[Saved data entries]
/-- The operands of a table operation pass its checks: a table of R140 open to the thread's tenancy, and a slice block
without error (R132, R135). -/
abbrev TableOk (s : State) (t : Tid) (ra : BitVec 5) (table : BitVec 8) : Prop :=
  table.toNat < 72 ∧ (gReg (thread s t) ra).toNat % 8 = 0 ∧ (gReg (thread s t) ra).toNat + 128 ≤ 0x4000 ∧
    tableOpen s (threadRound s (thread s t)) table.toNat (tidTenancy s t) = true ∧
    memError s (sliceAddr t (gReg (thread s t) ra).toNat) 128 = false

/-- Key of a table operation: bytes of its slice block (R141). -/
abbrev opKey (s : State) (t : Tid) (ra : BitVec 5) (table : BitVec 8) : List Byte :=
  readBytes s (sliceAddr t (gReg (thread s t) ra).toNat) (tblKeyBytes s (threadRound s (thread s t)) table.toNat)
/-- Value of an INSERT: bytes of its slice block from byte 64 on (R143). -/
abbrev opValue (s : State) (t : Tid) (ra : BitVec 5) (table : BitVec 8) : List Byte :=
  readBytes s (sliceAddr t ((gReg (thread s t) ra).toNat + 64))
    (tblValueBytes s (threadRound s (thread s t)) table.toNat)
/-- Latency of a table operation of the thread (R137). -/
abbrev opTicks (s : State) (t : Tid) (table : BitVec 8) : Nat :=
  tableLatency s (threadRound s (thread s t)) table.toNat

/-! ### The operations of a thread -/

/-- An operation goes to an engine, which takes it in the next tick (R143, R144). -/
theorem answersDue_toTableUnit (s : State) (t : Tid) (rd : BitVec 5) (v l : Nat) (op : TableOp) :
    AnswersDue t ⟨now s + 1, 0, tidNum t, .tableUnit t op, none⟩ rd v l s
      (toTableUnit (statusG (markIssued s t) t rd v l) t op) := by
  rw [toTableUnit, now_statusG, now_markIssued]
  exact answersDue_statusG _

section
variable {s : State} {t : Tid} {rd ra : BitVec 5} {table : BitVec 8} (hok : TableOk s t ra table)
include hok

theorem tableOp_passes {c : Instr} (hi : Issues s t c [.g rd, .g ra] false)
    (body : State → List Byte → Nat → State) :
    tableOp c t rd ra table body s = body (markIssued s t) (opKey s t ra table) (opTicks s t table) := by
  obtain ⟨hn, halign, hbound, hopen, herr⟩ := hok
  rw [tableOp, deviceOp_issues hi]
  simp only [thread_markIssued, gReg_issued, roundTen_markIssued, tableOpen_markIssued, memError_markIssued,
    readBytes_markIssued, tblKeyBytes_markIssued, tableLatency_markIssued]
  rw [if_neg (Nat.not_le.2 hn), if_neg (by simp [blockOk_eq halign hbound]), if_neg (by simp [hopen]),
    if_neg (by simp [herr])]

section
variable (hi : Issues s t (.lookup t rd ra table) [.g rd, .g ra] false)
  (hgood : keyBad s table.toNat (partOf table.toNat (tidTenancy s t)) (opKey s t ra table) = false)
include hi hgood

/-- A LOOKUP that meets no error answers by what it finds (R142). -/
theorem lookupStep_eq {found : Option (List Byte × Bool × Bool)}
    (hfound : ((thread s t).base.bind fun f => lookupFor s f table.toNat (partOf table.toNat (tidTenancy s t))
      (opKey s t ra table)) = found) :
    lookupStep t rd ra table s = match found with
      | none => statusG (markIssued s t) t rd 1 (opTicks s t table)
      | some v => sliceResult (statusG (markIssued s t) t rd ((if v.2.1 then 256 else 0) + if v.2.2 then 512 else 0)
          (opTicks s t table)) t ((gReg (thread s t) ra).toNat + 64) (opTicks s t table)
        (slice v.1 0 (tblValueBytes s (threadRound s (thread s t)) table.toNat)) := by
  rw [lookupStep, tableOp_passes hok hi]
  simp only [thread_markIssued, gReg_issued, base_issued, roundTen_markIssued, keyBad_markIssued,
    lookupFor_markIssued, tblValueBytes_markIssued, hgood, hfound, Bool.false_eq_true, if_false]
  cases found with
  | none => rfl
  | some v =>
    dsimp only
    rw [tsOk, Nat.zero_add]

--- YOUR TASK ---
Across the records, how many lines contain "hgood"? Only the number should be given.

--- ANSWER SECTION ---
3